▶
/-- A notice sent on every UP link (09 R265 to R267); with stop, no further DATA frame follows. -/
def notifyAll (cause : Nat) (stop : Bool) (s : State) : State :=
  ((allLinks s).filter (linkUp s)).foldl (fun s pl =>
    let seq := match linkBy s pl.1 pl.2 with
      | some k => some k.txNext
      | none => none
    setLink pl.1 pl.2 (fun k => { k with stopTx := stop, notice := if stop then none else seq })
      (sendReq pl.1 pl.2 (noticeMsg s cause) s)) s

/-- A frame's data has left its buffer: its credit is granted again (09 R246). -/
def leaveBuffer (p : Port) (l v c : Nat) (s : State) : State :=
  setLink p l (fun k => { k with vcs := modVec k.vcs v (fun x => { x with held := x.held - c, given := x.given + c, room := x.room + c }) }) s

/-! ### Splices that lose a builder -/

/-- What a splice is reading, given up: a hank below PROGRESS that was being copied is dirty, and one of a repair that was being compared is to be
compared (10 R294, R296, R297). -/
def dropHankReads (id : Nat) (s : State) : State :=
  let rs := s.braid.hankReads.filter (fun r => r.splice = id)
  let again (p : Splice) : Splice := rs.foldl (fun p r =>
    if r.copy then (if p.repair || r.hank < p.progress then { p with dirty := insNat p.dirty r.hank } else p)
    else if p.repair then { p with again := insNat p.again r.hank } else p) p
  { s with braid := { s.braid with
    hankReads := s.braid.hankReads.filter (fun r => r.splice ≠ id),
    splices := s.braid.splices.map (fun p => if p.id = id then again p else p) } }

/-- A splice in BUILD or VERIFY whose builder's link is not UP is paused, with NOTICE 11.1 (10 R296); a repair, which begins while its peer is away, once
that peer is lost again (10 R304; log entry 78). -/
def pauseOne (lost : Nat) (sp : Splice) (s : State) : State :=
  if (sp.phase = .build ∨ sp.phase = .verify) ∧ (¬ sp.repair ∨ sp.builders = [lost]) ∧ sp.builders.any (fun b => !peerUp s b) then
    let s := dropHankReads sp.id s
    let s := { s with braid := { s.braid with
      splices := s.braid.splices.map (fun q => if q.id = sp.id then { q with phase := .paused, left := sp.phase, lostBuilder := true } else q) } }
    raise 11 1 sp.id sp.nsid
      (note (.splicePhase sp.id .paused sp.nsid sp.old sp.new none (some sp.progress)) s)
  else s

def pauseSplices (p : Port) (l : Nat) (s : State) : State :=
  let lost := match linkBy s p l with
    | some k => k.entry
    | none => 0
  s.braid.splices.foldl (fun s sp => pauseOne lost sp s) s

/-! ### Links leaving UP -/

/-- The handshake's flags as a link enters HANDSHAKE. -/
def toHandshake (k : Link) : Link :=
  { k with state := .handshake, ackSent := false, ackRcvd := false, late := false, noGain := 0, resentTo := none,
           nakFor := none }

/-- A link leaves UP for another state: tie-off begins, with NOTICE g.1 (09 R258). -/
def leaveUp (p : Port) (l : Nat) (f : Link → Link) (s : State) : State :=
  match linkBy s p l with
  | none => s
  | some k =>
    if k.state = .up then
      raise (peerGroup p) 1 l (nodeLow s k.entry) (setLink p l (fun k => { f k with tieMs := 0 }) s)
    else setLink p l f s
◀
The required output is the number of lines in the records that contain the word "again", with nothing added.

5